To fall in love with God is the greatest romance, to seek Him the greatest adventure; to find Him, the greatest human achievement.
+ St. Augustine of Hippo
Thanks for reminding me. Lately things I use to do out of love have become more burden or duty and that leads to resentment, an awful emotion. It is so easy to lose our way when it come to love. I now have been reading for three years and the wisdom you pass on and the songs lift me up each week and the love ones I pass them on to.
Will forward this on to all those whom I love.
Love is my religion. Song by Ziggy Marley
Thank you for this lovely-loving blog on love, most importantly to me is that you wrote it on what would have been my mother’s 110th birthday. She taught me and my siblings the importance of love.
Thank you, Sister.
Thank you, Sister Melannie. As always your words give me much to contemplate. I especially loved the song since I recently visited Ireland, home of my great-grandparents, for the first time. I was overwhelmed with gratitude for the love and faithfulness of those who came before me.
Dear Sister Melannie,
Seeing the picture of the younger person’s hand holding the older person’s hand resonated. My mother died at the end of 2014. As she declined, oftentimes, I did not hold her hand out of love but out of duty. I am so grateful to God for the times I held her hand out of love. It was God’s grace.
I miss her so much.
Thank you for your dedication to your readers with such a beautiful blog and profound wisdom on love.
God Bless and Keep You,
Thank you. It is written in your blog and some of the comments, but love is a choice we continue to make everyday. Feelings can many times lead us astray.
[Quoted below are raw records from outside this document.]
-- ==== Sys2Proof/Laws/PerInstr.lean ====
section
/-! SUPPORT. Statements made command by command: the engine clock of a well-formed command lies within the tick. -/

namespace Sys2Proof.Laws.ClockInTick

set_option Elab.async false

/-- The clock that a well-formed command carries is one of the 10,000 engine clocks of a tick (R42, R73). -/
def Statement (i : Instr) : Prop := wellFormed i = true → ∀ c, i.clock = some c → c < 10000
Also, I would like to ask you if you are able to have an option to listen to your blog here at this site? (Much like many pod casts I listen to)
Just think, the Good Lord has blessed you and your ‘flock’ with five years of life experience which have deepened and broadened our shared wisdom and insights. May we trust that he is not finished with us yet.
Hi Sister Melannie,
As usual, your words and thoughts are timely, needed, and full of — especially this week — love! In the Hemingway’s A Farewell to Arms, the priest says to Frederick, “When you love someone you wish to do things for, you wish to sacrifice for, you wish to serve.” I’ve always found those words to be true. Happy blogaversary! And Happy Valentine’s day! Right now I’m exhausted because I’m from New England, and a certain outcome of a certain super bowl brought us a great deal of joy last night!
Thanks Sister Melanie,
For you thoughts and wisdom.
Happy Valentines Day to You!
Because we are human we all need to be loved and need to give love. We have to be grateful when love comes our way. I strive to be kind no matter what. It helps me make my love real.
Thanks, Melannie. Happy Valentines Day to you!
Dear Melannie, Happy Valentines Day to you! Your five truths about love
Are very true. I know them from Love Himself! Your truth about love hurts is especially true and I’ve experienced it, God is love ! All the Time!
Love , PJ ❤️
I always look forward to your blog each week. You lift the hearts of so many people each week so you are a beautiful loving gift to each of us. Thank You.
Congratulations Sr. on 5 years of writing weekly and thank you for sharing your loving wisdom all these years in such poignant, inspiring yet down-to-earth words.